Is AI making knowledge work harder, not easier?
We think yes, and here's why.
When our team at illumi started to fully embrace AI, there were many days we were all overwhelmed. We were pumped, energized, but our brains couldn't catch up with the knowledge we needed to understand what we were actually building. Execution got cheap overnight but comprehension didn't keep up.
HBR recently called it brain fry, and it matched exactly what we felt. (and you can read here to see who got the most serious brain fry)
What made it harder was that everyone on our team comes from very different backgrounds, each holding different specialties. We needed each other's expertise to make our AI outputs useful, but even sharing practices across roles wasn't easy. The knowledge existed across the team; it just wasn't moving between people the way it needed to.

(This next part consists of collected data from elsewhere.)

-- ==== Sys2Proof/Safety.lean ====
section
/-! DEFINITION. What a run is, and when it is safe: no step of it stops. -/

namespace Sys2Proof

open Sys2Proof.Machine

/-- The states that steps lead to from a state. -/
inductive Reaches (s : State) : State → Prop where
  | here : Reaches s s
  | next {t u : State} : Reaches s t → step t = .next u → Reaches s u

/-- A run from a state never ends in a fault or a refusal. -/
def Safe (s : State) : Prop := ∀ t, Reaches s t → ∃ u, step t = .next u

end Sys2Proof
end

We think this is the deeper problem most teams aren't talking about. AI is only as useful as the knowledge you feed it, and in most teams that knowledge is scattered across different people, roles, and tools with no shared layer holding it together.
We're curious: is your team feeling this, and what are you doing about it?


Replies
I can share my own experience - starting with agents for coding felt very promising, so I went all in. Within a week I was fully exhausted because of the huge amount of code I needed to review and approve. If something fell outside my understanding, the uncertainty would increase, making new pieces even harder to comprehend. I had to stop and rewrite most of what was produced that week. For the rewrite, I needed to have a talk with the team members and significantly tighten our understanding of the business rules and requirements.